Нового ничего не открою, если скажу, что все недоразумения между людьми разных стран происходят от незнания языка. При следующих налётах родной советской авиации всячески пытался объяснить святым женщинам, что весь этот авиационный шум не стоит того, чтобы я менял тёплую и чистую постель на простое одеяло и прохладный громадный подвал под госпиталем. Не мог объяснить святым женщинам, что свою порцию бомбовой "благодати" я получил в другом месте, не "разумел польской мови", поэтому и не мог сказать, что бомбы не имеют привычки дважды падать на одну цель. А сели так, то и святая обитель, коя вытащила меня с "того света", не получит ни единого устройства с начинкой из тротила: я в ней нахожусь! Место святое, доброе, так почему оно должно страдать!? Не упадёт ни единая бомба на обитель сию! — не мог я так говорить и думать тогда, но почему-то ничего не боялся! Скромный русский мальчик попал к ним на излечение, правда?
Нас разделял извечный "языковый барьер", и все мои попытки отказаться от спасения в подвале заканчивались стандартно: не желая прислушиваться к просьбам "оставить меня в покое", милые женщины заворачивали меня в одеяло и транспортировали под своды крепкого подземного устройства, по прочности не худшее, чем бункеры вождей воюющих армий.
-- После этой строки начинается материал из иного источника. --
/-! ### Doorbells and queues -/

/-- A write T to DB_SQ_TAIL_n is accepted when T − C ≤ size; it then sets the announced tail to T if T − C ≥ A − C, and otherwise
leaves it; any other write is discarded and counted in the function's error counter (R323). -/
def Obligations.SubmissionTailWrites : Prop :=
  ∀ (s : State) (x n q : Nat) (a : Sq) (v : Word), s.up = true → s.dqNum x n = some q → s.sq? q = some a →
    (idxSub v a.c ≤ a.size →
      ∃ u, Ends (.dbSqTailWrite x n 4 v) s u ∧
        u.sq? q = some (if idxSub v a.c ≥ idxSub a.a a.c then { a with a := v } else a) ∧
        (∀ p, p ≠ q → u.dq p = s.dq p) ∧ u.regs = s.regs ∧ u.se = s.se ∧ u.sec = s.sec ∧ s.out <+: u.out) ∧
    (a.size < idxSub v a.c →
      ∃ u, Ends (.dbSqTailWrite x n 4 v) s u ∧ u.qm = s.qm ∧ OnlyRegs [QM_FN_ERR.at x] s u ∧
        u.fld QM_FN_ERR x QM_FN_ERR_COUNT = min (s.fld QM_FN_ERR x QM_FN_ERR_COUNT + 1) 0xFFFFFFFF)

/-- A write T to DB_CQ_HEAD_n is accepted when T − H ≤ Pc − H, and then sets H to T; any other write is discarded and counted (R338).
With the spill list empty the producer index stays, and the breakwater opens when the load has fallen to size + ⌊L ÷ 2⌋ (R344). -/
def Obligations.CompletionHeadWrites : Prop :=
  ∀ (s : State) (x n q : Nat) (c : Cq) (v : Word), s.up = true → s.dqNum x n = some q → s.cq? q = some c →
    (idxSub v c.h ≤ c.inRing → c.spill = [] →
      ∃ u d, Ends (.dbCqHeadWrite x n 4 v) s u ∧ u.cq? q = some d ∧ d.h = v ∧ d.pc = c.pc ∧ d.spill = [] ∧
        d.outstanding = c.outstanding ∧
        d.closed = (c.closed && decide (c.size + c.spillLimit / 2 < c.outstanding + idxSub c.pc v))) ∧
    (c.inRing < idxSub v c.h →
      ∃ u, Ends (.dbCqHeadWrite x n 4 v) s u ∧ u.qm = s.qm ∧ OnlyRegs [QM_FN_ERR.at x] s u ∧
        u.fld QM_FN_ERR x QM_FN_ERR_COUNT = min (s.fld QM_FN_ERR x QM_FN_ERR_COUNT + 1) 0xFFFFFFFF)

/-- A doorbell write of another size than 32 bits, or an unaligned write of a pair, is discarded and counted (R40); an aligned write of a
pair acts as a write of the tail followed by one of the head (R39). A write to the doorbell of a local number that is not bound is discarded and
counted in the function's error counter, and the first such write after each read of that counter is an event (R41). -/
def Obligations.DoorbellForms : Prop :=
  (∀ (s : State) (x n size : Nat) (t h : Word), s.up = true →
    (size ≠ 4 → Ends (.dbSqTailWrite x n size t) s (s.bump QM_FN_ERR x QM_FN_ERR_COUNT) ∧
      Ends (.dbCqHeadWrite x n size t) s (s.bump QM_FN_ERR x QM_FN_ERR_COUNT)) ∧
    Ends (.doorbellPairWrite x n false t h) s (s.bump QM_FN_ERR x QM_FN_ERR_COUNT) ∧
    ∀ u w, u = State.readAnnounced s (s.sqTail x n t) x n → w = u.cqHead x n h →
      Ends (.dbSqTailWrite x n 4 t) s u ∧ Ends (.doorbellPairWrite x n true t h) s w ∧
        (u.up = true → Ends (.dbCqHeadWrite x n 4 h) u w)) ∧
  (∀ (s : State) (x n : Nat) (v : Word), s.up = true → x < 130 → s.dqNum x n = none →
    ∀ c, c = Instr.dbSqTailWrite x n 4 v ∨ c = Instr.dbCqHeadWrite x n 4 v →
      ((s.fn x).strayArmed = true →
        ∃ w, Ends c s (w.raise 0x401 2 x (leBytes 4 n)) ∧ OnlyRegs [QM_FN_ERR.at x] { s with qm := w.qm } w ∧
          w.fld QM_FN_ERR x QM_FN_ERR_COUNT = min (s.fld QM_FN_ERR x QM_FN_ERR_COUNT + 1) 0xFFFFFFFF ∧
          (w.fn x).strayArmed = false ∧ w.qm.queues = s.qm.queues) ∧
      ((s.fn x).strayArmed = false →
        ∃ w, Ends c s w ∧ OnlyRegs [QM_FN_ERR.at x] s w ∧
          w.fld QM_FN_ERR x QM_FN_ERR_COUNT = min (s.fld QM_FN_ERR x QM_FN_ERR_COUNT + 1) 0xFFFFFFFF))

/-- Consuming an entry moves C past its slots, reserves a completion place and makes the command's record, and touches no other queue, memory or
part of the storage engine (R331, R342). An answered read of an announced slot keeps its 64 bytes, a recheck reads the first announced
slot that is not valid, a first slot that stays invalid costs one slot with MALFORMED_LENGTH, and a poll reads the slot at C (R327, R328, R330). -/
def Obligations.EntriesAreReadAndConsumed : Prop :=
  (∀ (s : State) (op q : Nat) (c : HostCmd) (a : Sq), Takes s op c q → s.sq? q = some a →
    ∃ t k, s.taken q c = (s.qm.nextCmd, t) ∧ t.cmd? s.qm.nextCmd = some k ∧ k.body = .running ∧ k.cid = entryCid c ∧ k.op = op ∧
      k.dq = q ∧ k.cq = a.cq ∧ k.head = a.c + BitVec.ofNat 32 (entrySlots c) ∧ k.silent = false ∧
      t.qm.nextCmd = s.qm.nextCmd + 1 ∧ (t.sq? q).map (·.c) = some (a.c + BitVec.ofNat 32 (entrySlots c)) ∧
      (∀ i, i ≠ s.qm.nextCmd → t.cmd? i = s.cmd? i) ∧ (∀ p, p ≠ q → p ≠ a.cq → t.dq p = s.dq p) ∧
      t.dram = s.dram ∧ t.sram = s.sram ∧ t.se = s.se ∧ t.qm.fns = s.qm.fns) ∧
  (∀ (s : State) (q : Nat) (d : DevQueue) (a : Sq), s.up = true → s.dq q = some d → d.sq = some a →
    (∀ idx bs reads, idxSub idx a.c < a.announced → idxSub idx a.c < a.size →
      Tab.get? s.qm.visit (2 * s.portOf q + s.tierOf q) = none →
      ∃ u b, Ends (.sqSlotRead q idx (some bs) reads) s u ∧ u.sq? q = some b ∧
        Tab.get? b.slots idx.toNat = some (padTo 64 bs) ∧ b.c = a.c ∧ b.a = a.a ∧ u.regs = s.regs ∧ s.out <+: u.out) ∧
    (∀ i is, a.waiting = i :: is → ∃ u, Ends (.slotRecheck q) s u ∧ u = { s with out := u.out } ∧
      u.out = s.out ++ [.hostRead d.x (a.base + 64 * ((a.c.toNat + i) % a.size)) 64]) ∧
    (∀ is, a.waiting = 0 :: is → s.canConsume q = true →
      Ends (.slotLapTimeout q) s
        ((s.consume q 1 (leAt (a.slotAt 0) 4 4) (leAt (a.slotAt 0) 0 1)).2.complete
          (s.consume q 1 (leAt (a.slotAt 0) 4 4) (leAt (a.slotAt 0) 0 1)).1 stMalformedLength)) ∧
    (a.pollUs ≠ 0 → ∃ u, Ends (.sqPoll q) s u ∧ u = { s with out := u.out } ∧ s.out <+: u.out ∧
      (a.slotValid a.c = false → a.size > 0 → Out.hostRead d.x (a.base + 64 * (a.c.toNat % a.size)) 64 ∈ u.out)))

/-- The control queue of a function is made by EN = 1 when its sizes, vector, spill and number allow it, as local queue 0 (R313, R314),
and EN = 0 takes it away once no other local number is held and its commands have ended (R321). -/
def Obligations.ControlQueueEnables : Prop :=
  ∀ (s : State) (x : Nat) (v : Word), s.up = true →
    (∀ q t, (s.fn x).present = true → (s.fn x).ctlq.toNat % 2 = 0 → s.dqNum x 0 = none → s.bindQueue x 0 = some (q, t) →
      4 ≤ (ctlqFields v).1 → (ctlqFields v).1 ≤ 16 → 4 ≤ (ctlqFields v).2.1 → (ctlqFields v).2.1 ≤ 16 →
      (ctlqFields v).2.2 < s.vectorsOf x → s.spillFree 64 = true →
      ∃ u d a k, Ends (.ctlqEnable x v) s u ∧ u.dq q = some d ∧ d.x = x ∧ d.loc = 0 ∧ d.sq = some a ∧ d.cq = some k ∧
        a.log2 = (ctlqFields v).1 ∧ a.base = (s.fn x).sqBase ∧ k.log2 = (ctlqFields v).2.1 ∧ k.base = (s.fn x).cqBase ∧
        k.vector = some (ctlqFields v).2.2 ∧ (u.fn x).ctlq.toNat % 2 = 1 ∧ u.regs = s.regs) ∧
    ((s.fn x).ctlq.toNat % 2 = 1 → s.qm.queues.any (fun e => e.2.x = x && e.2.loc != 0) = false →
      ∃ u, Ends (.ctlqDisable x) s u ∧ (u.fn x).ctlq.toNat % 2 = 0 ∧ u.regs = s.regs) ∧
    (s.qm.queues.any (fun e => e.2.x = x && e.2.loc != 0) = true →
      Ends (.ctlqDisable x) s (s.bump QM_FN_ERR x QM_FN_ERR_COUNT))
Святые, милые и дорогие люди, да будет вашим душам вечный покой! Вы не знали, что у тифозного русского мальчика имелся богатый опыт "общения" с авиациями двух стран и он, по терминологии его народа, был на тот момент "битым" Вот почему он так упорно отказывался от спасения в подвале. Не мог он объяснить женщинам и то, что при толщине стен госпиталя в один метр, или более того, любая бомба советского изготовления, даже в двести пятьдесят килограммов "в тротиловом эквиваленте", оказалась бы бессильной! Никакого вреда госпиталю причинить она не смогла бы! Тем более, что бомбы такого веса никто не бросал на польский город Люблин одноименного воеводства во время освобождения его от оккупантов.
Глава 20. "Ностальжи".
Эх, какие всё же это были прекрасные времена! Если бы я был настоящим писателем, то непременно написал бы так: "времена, прекрасные своим ужасом". Но это нелепица, ужас никогда не был прекрасен, и впредь таковым не будет. "Ностальжи" у меня по каждому ушедшему дню того времени! С какого возраста "ностальгия" начинает посещать людей — такой момент своей жизни надёжно прозевал. Осталось только погружаться в "глубины памяти" в надежде отыскать заветные линии с названием "до" и "после" Ничего не могу сказать о том, у какого количества соотечественников жизнь исписана линиями "ностальгия"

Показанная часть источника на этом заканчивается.